» **WORK REQUEST**: Nothing outside the range below should be printed. Output exactly the lines from the line with "is gone. -/" to the line with "fields at T3. -/", both included.

Collected data:
____________________

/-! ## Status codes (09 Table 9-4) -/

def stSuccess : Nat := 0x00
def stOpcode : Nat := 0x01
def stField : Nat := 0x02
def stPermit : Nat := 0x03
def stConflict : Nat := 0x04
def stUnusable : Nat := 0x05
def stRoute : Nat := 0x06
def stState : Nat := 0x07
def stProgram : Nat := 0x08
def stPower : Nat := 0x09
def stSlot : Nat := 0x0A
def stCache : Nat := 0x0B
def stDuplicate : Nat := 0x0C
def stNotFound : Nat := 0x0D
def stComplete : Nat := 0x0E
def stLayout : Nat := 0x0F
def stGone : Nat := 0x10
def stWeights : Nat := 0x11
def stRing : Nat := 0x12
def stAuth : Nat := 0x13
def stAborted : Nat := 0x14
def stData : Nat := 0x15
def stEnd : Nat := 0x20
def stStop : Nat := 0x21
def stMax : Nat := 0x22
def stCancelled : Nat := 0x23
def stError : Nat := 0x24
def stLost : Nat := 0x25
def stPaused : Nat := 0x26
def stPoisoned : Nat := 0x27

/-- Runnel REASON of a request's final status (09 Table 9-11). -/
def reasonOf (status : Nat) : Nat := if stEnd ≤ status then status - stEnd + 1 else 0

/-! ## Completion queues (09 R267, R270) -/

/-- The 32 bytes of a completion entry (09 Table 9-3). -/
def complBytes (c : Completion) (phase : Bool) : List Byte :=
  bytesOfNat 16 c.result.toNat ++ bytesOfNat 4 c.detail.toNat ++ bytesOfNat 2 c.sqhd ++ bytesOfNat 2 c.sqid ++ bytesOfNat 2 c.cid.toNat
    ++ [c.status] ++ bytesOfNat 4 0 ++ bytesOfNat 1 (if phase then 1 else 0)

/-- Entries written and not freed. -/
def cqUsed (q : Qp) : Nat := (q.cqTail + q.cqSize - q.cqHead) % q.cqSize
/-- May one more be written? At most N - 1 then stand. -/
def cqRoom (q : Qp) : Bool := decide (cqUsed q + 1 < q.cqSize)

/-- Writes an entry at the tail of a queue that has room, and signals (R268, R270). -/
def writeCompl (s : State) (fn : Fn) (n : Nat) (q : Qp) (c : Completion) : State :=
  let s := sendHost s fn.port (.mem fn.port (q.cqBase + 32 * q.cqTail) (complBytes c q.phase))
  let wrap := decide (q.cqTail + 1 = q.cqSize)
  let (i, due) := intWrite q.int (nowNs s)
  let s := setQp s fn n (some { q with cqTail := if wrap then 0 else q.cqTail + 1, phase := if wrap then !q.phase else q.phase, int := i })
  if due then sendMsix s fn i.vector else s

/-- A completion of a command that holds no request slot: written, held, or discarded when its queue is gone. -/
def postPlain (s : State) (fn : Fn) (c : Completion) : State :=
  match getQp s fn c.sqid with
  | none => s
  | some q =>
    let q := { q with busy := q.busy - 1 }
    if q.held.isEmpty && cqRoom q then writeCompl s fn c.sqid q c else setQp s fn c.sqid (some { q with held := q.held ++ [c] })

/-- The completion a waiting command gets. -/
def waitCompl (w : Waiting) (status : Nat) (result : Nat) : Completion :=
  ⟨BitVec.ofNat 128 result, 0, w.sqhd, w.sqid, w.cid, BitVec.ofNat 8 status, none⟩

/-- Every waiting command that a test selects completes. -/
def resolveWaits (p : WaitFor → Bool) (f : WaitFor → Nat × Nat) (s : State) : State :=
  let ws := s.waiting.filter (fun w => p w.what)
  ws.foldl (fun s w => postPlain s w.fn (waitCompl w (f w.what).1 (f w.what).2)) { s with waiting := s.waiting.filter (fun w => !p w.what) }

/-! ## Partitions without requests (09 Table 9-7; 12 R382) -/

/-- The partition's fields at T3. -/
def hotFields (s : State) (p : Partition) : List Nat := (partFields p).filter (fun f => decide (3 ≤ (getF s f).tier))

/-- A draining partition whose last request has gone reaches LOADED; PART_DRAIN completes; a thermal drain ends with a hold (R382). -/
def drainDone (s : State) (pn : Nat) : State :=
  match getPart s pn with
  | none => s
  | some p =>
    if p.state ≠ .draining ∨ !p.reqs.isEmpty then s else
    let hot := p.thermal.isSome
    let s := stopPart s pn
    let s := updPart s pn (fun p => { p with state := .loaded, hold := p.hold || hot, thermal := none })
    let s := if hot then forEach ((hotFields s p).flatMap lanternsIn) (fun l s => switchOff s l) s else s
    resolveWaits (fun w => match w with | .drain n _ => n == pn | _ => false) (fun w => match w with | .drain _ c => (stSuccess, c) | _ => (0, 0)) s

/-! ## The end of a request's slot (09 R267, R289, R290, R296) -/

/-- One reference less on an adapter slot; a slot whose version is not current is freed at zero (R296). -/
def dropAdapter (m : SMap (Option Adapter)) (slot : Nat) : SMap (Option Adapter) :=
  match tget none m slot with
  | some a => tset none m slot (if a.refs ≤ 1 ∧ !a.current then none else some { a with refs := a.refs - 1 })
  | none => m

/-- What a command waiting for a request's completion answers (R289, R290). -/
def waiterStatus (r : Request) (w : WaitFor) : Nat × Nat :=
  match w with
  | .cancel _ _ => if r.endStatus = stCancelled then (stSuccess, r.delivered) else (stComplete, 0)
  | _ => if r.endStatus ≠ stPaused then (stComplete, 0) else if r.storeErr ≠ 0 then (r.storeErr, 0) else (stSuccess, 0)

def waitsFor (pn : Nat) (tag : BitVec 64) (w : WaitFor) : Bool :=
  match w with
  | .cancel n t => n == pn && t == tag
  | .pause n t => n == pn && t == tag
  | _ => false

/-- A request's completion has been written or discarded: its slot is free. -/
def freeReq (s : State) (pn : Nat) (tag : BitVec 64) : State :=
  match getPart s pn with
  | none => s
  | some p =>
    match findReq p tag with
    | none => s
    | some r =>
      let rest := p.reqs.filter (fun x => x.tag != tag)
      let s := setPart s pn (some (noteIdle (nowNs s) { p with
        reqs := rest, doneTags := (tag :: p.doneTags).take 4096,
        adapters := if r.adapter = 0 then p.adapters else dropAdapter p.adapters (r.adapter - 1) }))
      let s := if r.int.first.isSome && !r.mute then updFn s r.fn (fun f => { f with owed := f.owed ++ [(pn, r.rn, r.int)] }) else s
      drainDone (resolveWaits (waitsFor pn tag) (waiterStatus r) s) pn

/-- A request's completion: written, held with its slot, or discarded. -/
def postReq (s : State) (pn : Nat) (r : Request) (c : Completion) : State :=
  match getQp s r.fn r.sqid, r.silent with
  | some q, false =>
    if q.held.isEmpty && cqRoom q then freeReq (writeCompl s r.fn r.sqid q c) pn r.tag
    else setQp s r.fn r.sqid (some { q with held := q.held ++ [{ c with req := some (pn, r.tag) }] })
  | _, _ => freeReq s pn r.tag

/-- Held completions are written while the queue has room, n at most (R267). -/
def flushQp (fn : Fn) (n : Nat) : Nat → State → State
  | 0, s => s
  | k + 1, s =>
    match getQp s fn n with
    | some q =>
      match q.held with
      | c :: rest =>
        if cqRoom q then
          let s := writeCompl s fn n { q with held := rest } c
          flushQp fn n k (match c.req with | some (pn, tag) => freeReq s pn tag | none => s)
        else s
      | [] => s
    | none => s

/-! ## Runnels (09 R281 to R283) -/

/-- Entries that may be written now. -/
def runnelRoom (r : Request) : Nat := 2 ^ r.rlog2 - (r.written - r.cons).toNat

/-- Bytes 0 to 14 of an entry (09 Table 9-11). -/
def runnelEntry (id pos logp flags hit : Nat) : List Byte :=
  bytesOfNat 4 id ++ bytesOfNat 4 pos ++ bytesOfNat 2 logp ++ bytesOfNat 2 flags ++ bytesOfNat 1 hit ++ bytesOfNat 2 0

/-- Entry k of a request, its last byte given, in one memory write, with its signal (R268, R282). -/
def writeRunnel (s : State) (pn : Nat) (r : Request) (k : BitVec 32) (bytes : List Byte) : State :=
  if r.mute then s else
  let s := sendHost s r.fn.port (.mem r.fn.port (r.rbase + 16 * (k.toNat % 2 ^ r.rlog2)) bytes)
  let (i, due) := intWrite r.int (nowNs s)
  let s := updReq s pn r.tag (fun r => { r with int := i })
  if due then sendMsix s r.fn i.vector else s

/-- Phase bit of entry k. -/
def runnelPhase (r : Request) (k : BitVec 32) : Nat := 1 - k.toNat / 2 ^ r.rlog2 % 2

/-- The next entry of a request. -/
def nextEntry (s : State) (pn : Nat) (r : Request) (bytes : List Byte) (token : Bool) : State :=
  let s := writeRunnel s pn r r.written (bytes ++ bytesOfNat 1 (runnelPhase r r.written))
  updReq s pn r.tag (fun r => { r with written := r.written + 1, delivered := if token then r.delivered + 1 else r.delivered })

____________________

» **TASK OUTPUT**:
/-- A completion of a command that holds no request slot: written, held, or discarded when its queue is gone. -/
def postPlain (s : State) (fn : Fn) (c : Completion) : State :=
  match getQp s fn c.sqid with
  | none => s
  | some q =>
    let q := { q with busy := q.busy - 1 }
    if q.held.isEmpty && cqRoom q then writeCompl s fn c.sqid q c else setQp s fn c.sqid (some { q with held := q.held ++ [c] })

/-- The completion a waiting command gets. -/
def waitCompl (w : Waiting) (status : Nat) (result : Nat) : Completion :=
  ⟨BitVec.ofNat 128 result, 0, w.sqhd, w.sqid, w.cid, BitVec.ofNat 8 status, none⟩

/-- Every waiting command that a test selects completes. -/
def resolveWaits (p : WaitFor → Bool) (f : WaitFor → Nat × Nat) (s : State) : State :=
  let ws := s.waiting.filter (fun w => p w.what)
  ws.foldl (fun s w => postPlain s w.fn (waitCompl w (f w.what).1 (f w.what).2)) { s with waiting := s.waiting.filter (fun w => !p w.what) }

/-! ## Partitions without requests (09 Table 9-7; 12 R382) -/

/-- The partition's fields at T3. -/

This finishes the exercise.